Recently we’ve been using VMware’s vSCSI trace tool to capture traces of the IO generated by Windows guest VM’s during user login. The output of vSCSI trace can be transformed into a simple CSV file (normally this is done for replay in ioblazer). Once in this CSV format it’s nice and easy to visualize with gnuplot.
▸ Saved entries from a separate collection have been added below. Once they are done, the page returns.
theorem State.dozeEnd_keeps {r : State} (s : State) (h0 : Keeps r s) : Keeps r (State.dozeEnd s) := by
  unfold State.dozeEnd
  conv => zeta
  repeat' (first | with_reducible assumption | (intro _) | with_reducible apply State.modTm_keeps | fail_if_no_progress with_reducible apply Keeps.upd | dsimp only | split)

theorem State.setFrame_keeps {r : State} (s : State) (f : Option FrameRest) (h0 : Keeps r s) : Keeps r (State.setFrame s f) := by
  unfold State.setFrame
  conv => zeta
  repeat' (first | with_reducible assumption | (intro _) | with_reducible apply State.modTd_keeps | fail_if_no_progress with_reducible apply Keeps.upd | dsimp only | split)

theorem State.unitHeader_keeps {r : State} (s : State) (f : FrameRest) (h0 : Keeps r s) : Keeps r (State.unitHeader s f) := by
  unfold State.unitHeader
  conv => zeta
  repeat' (first | with_reducible assumption | (intro _) | with_reducible apply State.setFrame_keeps | with_reducible apply State.delinLost_keeps | with_reducible apply State.count_keeps | with_reducible apply State.unitSeen_keeps | with_reducible apply State.unitSeen_keeps_eq (e := by with_reducible assumption) | fail_if_no_progress with_reducible apply Keeps.upd | dsimp only | split)

theorem State.unitEnd_keeps {r : State} (s : State) (f : FrameRest) (mine : Bool) (h0 : Keeps r s) : Keeps r (State.unitEnd s f mine) := by
  unfold State.unitEnd
  conv => zeta
  repeat' (first | with_reducible assumption | (intro _) | with_reducible apply State.routeSdus_keeps | with_reducible apply State.unitIn_keeps | with_reducible apply State.setFrame_keeps | fail_if_no_progress with_reducible apply Keeps.upd | dsimp only | split)

theorem State.frameStep_keeps {r : State} (s : State) {t : State} (h0 : Keeps r s) (e : State.frameStep s = some t) : Keeps r t := by
  unfold State.frameStep at e
  conv at e => zeta
  (repeat' split at e) <;> (try cases e) <;> (try simp only [Option.some.injEq, Prod.mk.injEq] at e) <;> (try obtain ⟨_, e⟩ := e) <;> (try subst e)
  all_goals (repeat' (first | with_reducible assumption | (intro _) | with_reducible apply State.setFrame_keeps | with_reducible apply State.grantEntry_keeps | with_reducible apply State.mapDone_keeps | with_reducible apply State.overhead_keeps | with_reducible apply State.unitHeader_keeps | with_reducible apply State.unitEnd_keeps | fail_if_no_progress with_reducible apply Keeps.upd | dsimp only | split))

theorem State.frameGo_keeps {r : State} (a0 : Nat) (a1 : State) (h0 : Keeps r a1) : Keeps r (State.frameGo a0 a1) := by
  induction a0 generalizing a1 with
  | zero => exact h0
  | succ k ih =>
    unfold State.frameGo
    conv => zeta
    repeat' (first | with_reducible assumption | (intro _) | with_reducible apply ih | (with_reducible apply State.frameStep_keeps (e := by with_reducible assumption)) | fail_if_no_progress with_reducible apply Keeps.upd | dsimp only | split)

theorem State.startFrame_keeps {r : State} (s : State) (i : FrameId) (body : Body) (h0 : Keeps r s) : Keeps r (State.startFrame s i body) := by
  unfold State.startFrame
  conv => zeta
  repeat' (first | with_reducible assumption | (intro _) | with_reducible apply State.setFrame_keeps | with_reducible apply State.modTd_keeps | fail_if_no_progress with_reducible apply Keeps.upd | dsimp only | split)

theorem State.deliver_keeps {r : State} (s : State) (i : FrameId) (body : Body) (h0 : Keeps r s) : Keeps r (State.deliver s i body) := by
  unfold State.deliver
  conv => zeta
  repeat' (first | with_reducible assumption | (intro _) | with_reducible apply State.tdRestored_keeps | with_reducible apply State.modTd_keeps | with_reducible apply State.modTm_keeps | with_reducible apply State.startFrame_keeps | with_reducible apply State.dozeEnd_keeps | fail_if_no_progress with_reducible apply Keeps.upd | dsimp only | split)

theorem State.mapMissed_keeps {r : State} (s : State) (a1 : Nat) (h0 : Keeps r s) : Keeps r (State.mapMissed s a1) := by
  unfold State.mapMissed
  conv => zeta
  repeat' (first | with_reducible assumption | (intro _) | with_reducible apply State.modTd_keeps | fail_if_no_progress with_reducible apply Keeps.upd | dsimp only | split)

theorem State.lockedFrame_keeps {r : State} (s : State) (a1 : Nat) (a2 : Nat) (i : Option FrameId) (b : List Byte) (h0 : Keeps r s) : Keeps r (State.lockedFrame s a1 a2 i b) := by
  unfold State.lockedFrame
  conv => zeta
  repeat' (first | with_reducible assumption | (intro _) | with_reducible apply State.modTdLane_keeps | with_reducible apply State.seeSrq_keeps | with_reducible apply State.tmVersion_keeps | with_reducible apply State.countN_keeps | with_reducible apply State.latchFrame_keeps | with_reducible apply State.deliver_keeps | with_reducible apply State.dropAllReasm_keeps | with_reducible apply State.mapMissed_keeps | with_reducible apply State.evalProtect_keeps | fail_if_no_progress with_reducible apply Keeps.upd | dsimp only | split)

theorem State.jump_keeps {r : State} (s : State) (a1 : Nat) (expected : Nat) (i : Option FrameId) (h0 : Keeps r s) : Keeps r (State.jump s a1 expected i) := by
  unfold State.jump
  conv => zeta
  repeat' (first | with_reducible assumption | (intro _) | with_reducible apply State.modTdLane_keeps | with_reducible apply State.notify_keeps | with_reducible apply State.count_keeps | with_reducible apply State.ntJump_keeps | fail_if_no_progress with_reducible apply Keeps.upd | dsimp only | split)

theorem State.lockLane_keeps {r : State} (s : State) (a1 : Nat) (i : FrameId) (b : List Byte) (h0 : Keeps r s) : Keeps r (State.lockLane s a1 i b) := by
  unfold State.lockLane
  conv => zeta
  repeat' (first | with_reducible assumption | (intro _) | with_reducible apply State.lockedFrame_keeps | with_reducible apply State.modTdLane_keeps | with_reducible apply State.setAlign_keeps | fail_if_no_progress with_reducible apply Keeps.upd | dsimp only | split)

theorem State.timedFrame_keeps {r : State} (s0 : State) (a1 : Nat) (a2 : Nat) (near : Bool) (i : Option FrameId) (b : List Byte) (h0 : Keeps r s0) : Keeps r (State.timedFrame s0 a1 a2 near i b) := by
  unfold State.timedFrame
  conv => zeta
  repeat' (first | with_reducible assumption | (intro _) | with_reducible apply State.modTdLane_keeps | with_reducible apply State.lockLane_keeps | with_reducible apply State.toHunt_keeps | with_reducible apply State.lockedFrame_keeps | with_reducible apply State.jump_keeps | with_reducible apply State.count_keeps | with_reducible apply State.mapMissed_keeps | fail_if_no_progress with_reducible apply Keeps.upd | dsimp only | split)

theorem State.framesMissed_keeps {r : State} (a0 : Nat) (a1 : Nat) (a2 : State) (h0 : Keeps r a2) : Keeps r (State.framesMissed a0 a1 a2) := by
  induction a1 generalizing a0 a2 with
  | zero => exact h0
  | succ k ih =>
    unfold State.framesMissed
    conv => zeta
    repeat' (first | with_reducible assumption | (intro _) | with_reducible apply ih | with_reducible apply State.timedFrame_keeps | with_reducible apply State.grantMapDeadline_keeps | fail_if_no_progress with_reducible apply Keeps.upd | dsimp only | split)

theorem State.treeGo_keeps {r : State} (s : State) (h0 : Keeps r s) : Keeps r (State.treeGo s) := by
  unfold State.treeGo
  conv => zeta
  repeat' (first | with_reducible assumption | (intro _) | with_reducible apply State.framesMissed_keeps | with_reducible apply State.frameGo_keeps | fail_if_no_progress with_reducible apply Keeps.upd | dsimp only | split)

theorem State.frameReceived_keeps {r : State} (s0 : State) (a1 : Nat) (bytes : List Byte) (h0 : Keeps r s0) : Keeps r (State.frameReceived s0 a1 bytes) := by
  unfold State.frameReceived
  conv => zeta
  repeat' (first | with_reducible assumption | (intro _) | with_reducible apply State.grantMapDeadline_keeps | with_reducible apply State.modTdLane_keeps | with_reducible apply State.lockLane_keeps | with_reducible apply State.setAlign_keeps | with_reducible apply State.drainMessages_keeps | with_reducible apply State.timedFrame_keeps | fail_if_no_progress with_reducible apply Keeps.upd | dsimp only | split)

theorem opTdReport_keeps {r : State} (op : Nat) (p : List Byte) (s : State) (h0 : Keeps r s) : Keeps r (opTdReport op p s) := by
  unfold opTdReport
  conv => zeta
  repeat' (first | with_reducible assumption | (intro _) | with_reducible apply State.finish_keeps | fail_if_no_progress with_reducible apply Keeps.upd | dsimp only | split)

end Sys2Proof.Machine
end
Here is an example of the trace file
#Vscsi Cmd Trace. (Trace Format Version 1) #Serial Number,IO Data Length,Num SG Entries,Command Type,LBN,Time Stamp (microseconds) 2147483692,4096,1,write,24048792,2756778716647 2147483769,4096,1,write,6322464,2756783857269 2147483732,4096,1,write,6234880,2756783857712 2147483711,4096,1,write,6234872,2756783858110 2147483658,4608,2,write,23749656,2756797029103 2147483715,512,1,write,6422064,2756797702520 2147483713,4096,1,write,6322472,2756802107264 2147483766,4096,1,write,6234888,2756802107736
Using the conditional plot argument, I can separate out the reads and writes and plot them separately with their own colour. The conditional syntax is best shown in context. Basically I say plot “vscsi.text”, and for the y-axis use the value in column number five “$5″ if column 4 contains the word “write” stringcolumn(4) eq “write”. Otherwise do nothing ($5:0/0). Use the ‘line color’ 2, which is “Green” and call this series “WRITES”. Then I basically do the same thing but separate out the reads instead.
What we end up with is a plot which has a point for each read or write in the trace file. The y-axis represents the LBA (block address) of the read or write. And the color (Green or Blue) represents whether the operation is a read or a write. Time is effectively on the x-axis. What’s especially nice is that we can see that the accesses are not totally random, and there are clear “bands” where a lot of accesses occur. This is much harder to recognize by just reading the trace file.
gnuplot> plot "vscsi.txt" u :(stringcolumn(4) eq "write" ? $5:0/0) lc 2 t "WRITES" w points, "" u :(stringcolumn(4) eq "read" ? $5:0/0) lc 3 t "READS" w points

It’s so refreshing that a modern tool provides readable output in a format like csv that can be handled by any unix tool, in this case gnuplot. So often we end up with the festering bloated carcass of “text” that is XML.